Electric vehicle (EV) industries are driven by new technologies in batteries and powertrains. This thesis studies the cutting-edge Formula E racing vehicles with vehicle simulation and optimization for energy efficiency. On the consumer side, a new challenge EVs introduce is the need for large-scale charging infrastructure with minimum grid impact. This thesis studies EV charging management on the daily basis, featuring practical smart charging solutions at public locations and bi-directional (dis)charging at workplace and residence. Techniques that support smart charging are also studied.
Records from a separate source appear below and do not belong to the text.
-- ==== Sys2Proof/Machine/Relocate.lean ====
section
/-! DEFINITION. Live relocation and incremental checkpoints (R458, R461 to R463). -/

namespace Sys2Proof.Machine

/-! ## Relocation -/

/-- ESHIFT of a setting (Table 26.3). -/
def settingEshift (s : BitVec 16) : Bool := s.getLsbD 6

/-- Whether the Harbourmaster relocates a tile of a gang from one berth to another (R463). -/
def State.mayRelocate (st : State) (g : Gang) (old new : Nat) : Bool :=
  let x := st.berth old
  x.marginal || x.retire ||
    (match g.cls with
      | some c => st.berthClass old != c && st.berthClass new == c
      | none => false) ||
    (settingEshift (st.field (fieldOf old)).applied && st.berthClass old == 0 &&
      (st.berthClass new == 1 || st.berthClass new == 2))

/-- RELOCATION_START (R461 step 1, R463, R504): the image of a tile of a resident gang begins to stream to a free berth, which is
woken first when it is powered down. -/
def execRelocationStart (tile : TileId) (berth : Nat) (st : State) : Host.Outcome State Fault Refusal :=
  match st.tile? tile, st.launchOf tile with
  | some tl, some l =>
    match tl.berth, l.gangs[l.kernel.gangOf tile.num]? with
    | some old, some g =>
      let free := st.placeable tile.part berth && (!l.kernel.pairs || (berth % 2 == 0 && st.placeable tile.part (berth + 1)))
      if g.state ≠ .resident ∨ l.cancelled ∨ tl.reloc.isSome ∨ !free ∨ !st.mayRelocate g old berth then .next st
      else if st.isDark berth 0 then .next (st.requestWake berth 0)
      else
        let base := (st.berth old).saveBase
        let moor (b : Berth) : Berth := { b with moored := some tile, state := .restoring, part := tile.part, poison := [], saveBase := base }
        let st := (st.modBerth berth moor).modPair l.kernel.pairs berth
          fun b => { b with pairs := true, state := .restoring, part := tile.part }
        .next (st.modTile tile fun tl => { tl with reloc := some ⟨old, berth, .streaming, []⟩ })
    | _, _ => .next st
  | _, _ => .next st

/-- The interfaces of a partition that cache a tile's entry. -/
def State.cachers (st : State) (tile : TileId) : List Nat :=
  (st.berths.filter fun e => (st.part tile.part).fields.getLsbD (fieldOf e.1) && e.2.cache.any (·.tile = tile)).map (·.1)

/-- The old berth forwards, and the entry names the new one (R461 step 3). -/
def State.cutOver (st : State) (tile : TileId) (pairs : Bool) (r : Reloc) : State :=
  let st := (st.quiesceTile tile).saveTile tile
  let acks := st.cachers tile
  let st := (st.modBerth r.old fun b => { b with moored := none, fwdr := some (r.new, tile.num), state := .forwarding }).modPair pairs r.old
    fun b => { b with state := .forwarding }
  (st.modEntry tile fun e => { e with berth := some r.new, fwd := true, gen := (e.gen + 1) % 65536 }).modTile tile fun tl =>
    { tl with berth := some r.new, reloc := some { r with stage := .cut, acks := acks } }

/-- RELOCATION_CUTOVER (R461 steps 2 and 3): the tile's wheel stops and it drains; then FWDR is set and its entry rewritten. -/
def execRelocationCutover (tile : TileId) (st : State) : Host.Outcome State Fault Refusal :=
  match st.tile? tile, st.launchOf tile with
  | some tl, some l =>
    match tl.reloc with
    | none => .next st
    | some r =>
      if r.stage ≠ .streaming ∨ st.gangState tile ≠ .resident then .next st
      else if !tl.stopped then .next (st.stopTile tile)
      else if st.drained tile tl then .next (st.cutOver tile l.kernel.pairs r)
      else .next st
  | _, _ => .next st

/-- RELOCATION_RESTORE (R461 steps 4 and 5, R462): once its planes are reloaded (R456 step 3) the tile is restored at the new berth, and
the items that it holds are placed behind the copied inbox in the order of their arrival. -/
def execRelocationRestore (tile : TileId) (st : State) : Host.Outcome State Fault Refusal :=
  match st.tile? tile, st.launchOf tile with
  | some tl, some l =>
    match tl.reloc with
    | none => .next st
    | some r =>
      if r.stage ≠ .cut then .next st
      else
        let st := st.settleLease tile
        if !(st.tile? tile).all Tile.reloaded then .next st
        else
          let st := st.restoreTile l.kernel tile
          let held := (st.berth r.new).held
          let moor (b : Berth) : Berth := { b with held := [], state := .moored }
          let st := (st.modBerth r.new moor).modPair l.kernel.pairs r.new moor
          let st := held.foldl (fun (st : State) it => st.takeIn it) st
          .next (st.modTile tile fun tl => { tl with reloc := some { r with stage := .restored } })
  | _, _ => .next st

/-- RELOCATION_END (R461 step 6): once every interface has acknowledged, FWD and FWDR are clear and the old berth is free. -/
def execRelocationEnd (tile : TileId) (st : State) : Host.Outcome State Fault Refusal :=
  match st.tile? tile, st.launchOf tile with
  | some tl, some l =>
    match tl.reloc with
    | none => .next st
    | some r =>
      if r.stage = .restored ∧ r.acks.isEmpty then
        .next (((st.modEntry tile fun e => { e with fwd := false }).freeBerth l.kernel.pairs r.old).modTile tile fun tl =>
          { tl with reloc := none })
      else .next st
  | _, _ => .next st

/-! ## Incremental checkpoints (R458) -/

/-- The number of scratchpad lines of 128 bytes. -/
def scratchLines : Nat := 24576

/-- The contents of a scratchpad line. -/
def State.scratchLine (st : State) (tile : TileId) (line : Nat) : Nat := memRead st.mem (Place.scratch tile (line * 128)).key 128

/-- The registers of a group, numbered by 16 for each THRID. -/
def Tile.regGroup (tl : Tile) (group : Nat) : List RegState :=
  match tl.threads.get? (group / 16) with
  | some t => (t.regs.drop (group % 16 * 8)).take 8
  | none => []

/-- CHECKPOINT_WRITE_ACK (R458): the image write of a scratchpad line, or of a register group behind the lines, is acknowledged while
checkpoints run. -/
def execCheckpointWriteAck (berth : Nat) (line : Nat) (st : State) : Host.Outcome State Fault Refusal :=
  let b := st.berth berth
  match b.moored with
  | none => .next st
  | some tile =>
    if !b.ckpt ∨ st.gangState tile ≠ .resident then .next st
    else if line < scratchLines then
      let v := st.scratchLine tile line
      .next (st.modTile tile fun tl => { tl with image := tl.image.set line v })
    else .next (st.modTile tile fun tl => { tl with imageRegs := tl.imageRegs.set (line - scratchLines) (tl.regGroup (line - scratchLines)) })

/-- DIRTY of CKPTS (Table 23.3): the scratchpad lines and register groups that the image does not hold. -/
def State.dirtyCount (st : State) (tile : TileId) : Nat :=
  match st.tile? tile with
  | none => 0
  | some tl =>
    ((List.range scratchLines).filter fun n => st.scratchLine tile n != (tl.image.get? n).getD 0).length +
    ((List.range 8192).filter fun n => tl.regGroup n != (tl.imageRegs.get? n).getD []).length

end Sys2Proof.Machine
end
A data-mining based load disaggregation approach is developed to evaluate the general energy usage in the residential context. A machine-learning based load forecasting model is proposed to predict short-term residential loads in ultra-small scales. Overall, this thesis anticipates every aspect of EVsu27 daily activities, whether it is on or off the road, and suggests solutions to maximizing EV utilization for both drivers and the smart grid.
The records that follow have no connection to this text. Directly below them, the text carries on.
/-- What a read of a register that takes writes returns (R9): its fields, and zero for one that is write-only. -/
def State.readRegister (st : State) (reg : RegName) : BitVec 64 :=
  let word (w : Word) : BitVec 64 := w.setWidth 64
  match reg with
  | .intstat p f => (st.func p f).intstat.setWidth 64
  | .intmask p f => (st.func p f).intmask.setWidth 64
  | .qmap p g => word (st.qmapOf p g)
  | .base q => BitVec.ofNat 64 (st.queue q).base
  | .qctl q => word (st.queue q).qctl
  | .qstat q => word (st.queue q).qstat
  | .ttripset => st.modRegs.ttripset.setWidth 64
  | .itripset => st.modRegs.itripset.setWidth 64
  | .triplim => word st.modRegs.triplim
  | .phasetbl n => word (st.phasetblWord n)
  | .towkey _ => 0#64
  | .towdom => word st.modRegs.towdom
  | .modid => BitVec.ofNat 64 st.modRegs.modid
  | .cwsel => BitVec.ofNat 64 st.modRegs.cwsel
  | .pctl p => let x := st.part p; BitVec.ofNat 64 (x.en.toNat * 2 ^ 31 + x.ns.toNat * 2 ^ 30 + x.fields.toNat)
  | .prank p => BitVec.ofNat 64 (st.part p).rank
  | .pfloor p => (st.part p).pfloor.setWidth 64
  | .capt p n => word ((st.part p).captWord n)
  | .ckctl p => word (st.part p).ckctl
  | .ckslot p n => BitVec.ofNat 64 ((st.part p).ckslots.getD n 0)
  | .pqjob p => BitVec.ofNat 64 (st.part p).pqjob
  | .pqid p => BitVec.ofNat 64 (st.part p).pqid
  | .ckrgn p n => let r := (st.part p).ckrgn.getD (n / 2) (0, 0); BitVec.ofNat 64 (if n % 2 = 0 then r.1 else r.2)
  | .bstat b => word (st.bstat b)
  | .moored b => (st.berth b).mooredWord
  | .fwdr b => (st.berth b).fwdrWord
  | .savebase b => BitVec.ofNat 64 (st.berth b).saveBase
  | .ckpts b => word (st.ckpts b)
  | .niinv _ => 0#64
  | .numvfs p => BitVec.ofNat 64 (st.numVfs.getD p 0)
  | .bar0 .. => 0#64
  | .berthReg .. => 0#64

/-- What a read of a read-only register, or of one that a write only acts on, returns; zero for an offset that holds none (R427). -/
def State.bar0Status (st : State) (port func off : Nat) : BitVec 64 :=
  let word (w : Word) : BitVec 64 := w.setWidth 64
  let m := st.modRegs
  if off = 0 then word m.version
  else if off = 8 then BitVec.ofNat 64 (m.freeb % 2 ^ 13)
  else if off = 0xC then BitVec.ofNat 64 (st.qcount port func)
  else if 0x100000 ≤ off ∧ off < 0x100000 + 32 * st.qcount port func then
    match st.localQueue port func ((off - 0x100000) / 32), off % 32 with
    | some q, 16 => word (st.queue q).head
    | _, _ => 0#64
  else if func ≠ 0 then 0#64
  else match partOffset off with
    | some (p, 0x8) => word (st.psetWord p)
    | some (p, 0xC) => (st.part p).sticky.setWidth 64
    | some (p, 0x44) => word (st.part p).ckstat
    | some (p, 0x64) => word (st.part p).pqres
    | some _ => 0#64
    | none =>
      if off = 0x2000 then word m.clmix
      else if 0x2004 ≤ off ∧ off ≤ 0x2014 ∧ off % 4 = 0 then word (m.clcol ((off - 0x2004) / 4))
      else if off = 0x2018 then m.modcap.setWidth 64
      else if off = 0x205C then word m.towstat
      else if off = 0x2060 then word m.towseq
      else 0#64

/-- A read at an offset of a function's BAR0 (R427, R493 to R496); none is an Unsupported Request: of a function that does not exist, and of the
registers and the control region of a secure partition from the non-secure world. -/
def State.bar0Read (st : State) (port func off n : Nat) (secure : Bool) : Option (BitVec 64) :=
  if !st.hasFunc port func then none
  else if func = 0 ∧ 0x800000 ≤ off ∧ off < 0xC00000 then (st.windowRead (off - 0x800000) n secure).map (BitVec.ofNat 64)
  else if func = 0 && (partOffset off).any fun p => !secure && !(st.part p.1).ns then none
  else match st.bar0Register port func off with
    | some r => some (st.readRegister r)
    | none => some (st.bar0Status port func off)

/-- A read at an offset of a berth's control registers by firmware (R448): zero for an offset that holds none. -/
def State.berthRead (st : State) (b off : Nat) : BitVec 64 :=
  if off = 0x3F00040 then BitVec.ofNat 64 hmtbase
  else if off = 0x3F00048 then BitVec.ofNat 64 hmttile
  else match berthRegister b off with
    | some r => st.readRegister r
    | none => 0#64

end Sys2Proof.Machine
end

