-- ==== Sys2Proof/Machine/Checkpoint.lean ====
section
/-! DEFINITION. STOP flits and step checkpoints (R506 to R509). -/

namespace Sys2Proof.Machine

/-- STOP_FLIT_ARRIVAL (R506): a STOP flit of a peer for a phase of a job arrives, and is held until the phase reaches its stop. -/
def execStopFlitArrival (flit : Nat) (st : State) : Host.Outcome State Fault Refusal :=
  match st.flits.find? (·.1 = flit) with
  | none => .next st
  | some (_, part, peer, job, phase) =>
    let st := { st with flits := st.flits.filter (·.1 ≠ flit) }
    let st := st.modPart part fun p => { p with stops := if p.stops.contains (job, phase, peer) then p.stops else p.stops ++ [(job, phase, peer)] }
    .next (st.settlePhase part job)

/-- CHECKPOINT_TIMER (R507): under MODE 0 the timer expires, and the next phase boundary is a checkpoint boundary. -/
def execCheckpointTimer (part : Nat) (st : State) : Host.Outcome State Fault Refusal :=
  let p := st.part part
  if !ckEnabled p.ckctl ∨ ckByPhase p.ckctl ∨ p.ckstep ≠ .idle ∨ st.now < p.cktimer + ckPeriod p.ckctl * 1000000 then .next st
  else .next (st.modPart part fun p => { p with ckcount := 1 })

/-- The pages of 64 KiB of a region, as the job's tables translate them; none when one does not translate. -/
def State.regionPages (st : State) (part root base len : Nat) : Option (List Nat) :=
  (List.range (len / 65536)).foldr (fun i acc => match acc, walk st part root (base + i * 65536) true false with
    | some ps, .ok e => some ((e.pa + (base + i * 65536 - e.base)) :: ps)
    | _, _ => none) (some [])

/-- The pages of every region that is in use, in region order (R508 step 4). -/
def State.checkpointPages (st : State) (part job : Nat) : Option (List Nat) :=
  match st.roots.get? (part, job) with
  | none => if (st.part part).ckrgn.all fun r => r.2 < 65536 then some [] else none
  | some root => (st.part part).ckrgn.foldr (fun r acc => match acc, st.regionPages part root r.1 r.2 with
    | some ps, some qs => some (qs ++ ps)
    | _, _ => none) (some [])

/-- A checkpoint is abandoned (R509): CKSTAT 4, and the PHASE command is released. -/
def State.abortCheckpoint (st : State) (part : Nat) : State :=
  let job := (st.part part).ckphase.1
  (st.modPart part fun p => { p with ckstep := .idle, ckstate := 4, ckcount := 0, cktimer := st.now }).settlePhase part job

/-- The pages of a checkpoint are copied to its slot, behind the commit record (R508 step 4; log entry 20). -/
def copyPages (mem : List Host.Cell) (key : Nat) (pages : List Nat) : List Host.Cell :=
  pages.zipIdx.foldl (fun m p => memCopy (memClearRange m (key + 64 + p.2 * 65536) 65536) (memKey 2 0 p.1) (key + 64 + p.2 * 65536) 65536) mem
where
  /-- Empties some bytes of memory. -/
  memClearRange (m : List Host.Cell) (lo n : Nat) : List Host.Cell := m.filter fun c => !(decide (lo ≤ c.1) && decide (c.1 < lo + n))

/-- CHECKPOINT_SLOT_CLEARED (R508 steps 3 and 4): the zeros over the slot's record are acknowledged, and the regions are copied; a
region that does not translate, or a slot that the partition may not write, abandons the checkpoint. -/
def execCheckpointSlotCleared (part : Nat) (st : State) : Host.Outcome State Fault Refusal :=
  let p := st.part part
  if p.ckstep ≠ .clearing then .next st
  else match st.slotKey part, st.checkpointPages part p.ckphase.1 with
    | some key, some pages =>
      .next (({ st with mem := copyPages st.mem key pages }).modPart part fun p => { p with ckstep := .writing, ckcopied := pages.length })
    | _, _ => .next (st.abortCheckpoint part)

/-- The digest of the copied bytes of a slot. -/
def State.slotDigest (st : State) (key pages : Nat) : BitVec 384 :=
  sha384 ((List.range (pages * 65536)).map fun i => (memGet st.mem (key + 64 + i)).toNat)

/-- A 384-bit digest as a little-endian number of its bytes in order. -/
def digestLe (d : BitVec 384) : Nat := ((List.range 48).map fun i => d.toNat / 256 ^ (47 - i) % 256 * 256 ^ i).foldl (· + ·) 0

/-- The commit record (R508 step 5), as a little-endian number of 64 bytes. -/
def commitRecord (seq phase : Nat) (now : Int) (digest : BitVec 384) : Nat :=
  seq % 2 ^ 32 + phase % 2 ^ 32 * 2 ^ 32 + (now % 2 ^ 64).toNat * 2 ^ 64 + digestLe digest * 2 ^ 128

/-- CHECKPOINT_COMMIT (R508 steps 5 and 6): the commit record is written and acknowledged; CKSTAT is 3 with the new SEQ, and the PHASE
command is released. -/
def execCheckpointCommit (part : Nat) (st : State) : Host.Outcome State Fault Refusal :=
  let p := st.part part
  if p.ckstep ≠ .writing then .next st
  else match st.slotKey part with
    | none => .next (st.abortCheckpoint part)
    | some key =>
      let rec' := commitRecord (p.ckseq + 1) p.ckphase.2 st.now (st.slotDigest key p.ckcopied)
      let st := { st with mem := memWrite st.mem key 64 rec' }
      .next ((st.modPart part fun p => { p with ckstep := .idle, ckstate := 3, ckseq := p.ckseq + 1 }).settlePhase part p.ckphase.1)

/-- CHECKPOINT_ABORT (R509): a barrier that has waited longer than 1 s, or a write that is refused or meets an uncorrectable error. -/
def execCheckpointAbort (part : Nat) (st : State) : Host.Outcome State Fault Refusal :=
  let p := st.part part
  if p.ckstep = .idle ∨ (p.ckstep = .stopping ∧ st.now ≤ p.cktimer + 1000000000) then .next st else .next (st.abortCheckpoint part)

end Sys2Proof.Machine
end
机译:电动汽车(EV)行业由电池和动力总成的新技术驱动。本文通过对汽车的仿真和优化来优化能效,研究了最先进的Formula E赛车。在消费者方面,电动汽车引入的新挑战是需要具有最小电网影响的大规模充电基础设施。本文每天研究电动汽车的充电管理,其特点是在公共场所提供实用的智能充电解决方案,并在工作场所和住所进行双向(放电)充电。还研究了支持智能充电的技术。开发了一种基于数据挖掘的负荷分解方法,以评估住宅环境中的一般能源使用情况。提出了一种基于机器学习的负荷预测模型,以超小型规模预测短期住宅负荷。总体而言,本文预测了电动汽车日常活动的各个方面,无论它是在路上还是在路上,并提出了解决方案,以最大限度地提高驾驶员和智能电网的电动汽车利用率。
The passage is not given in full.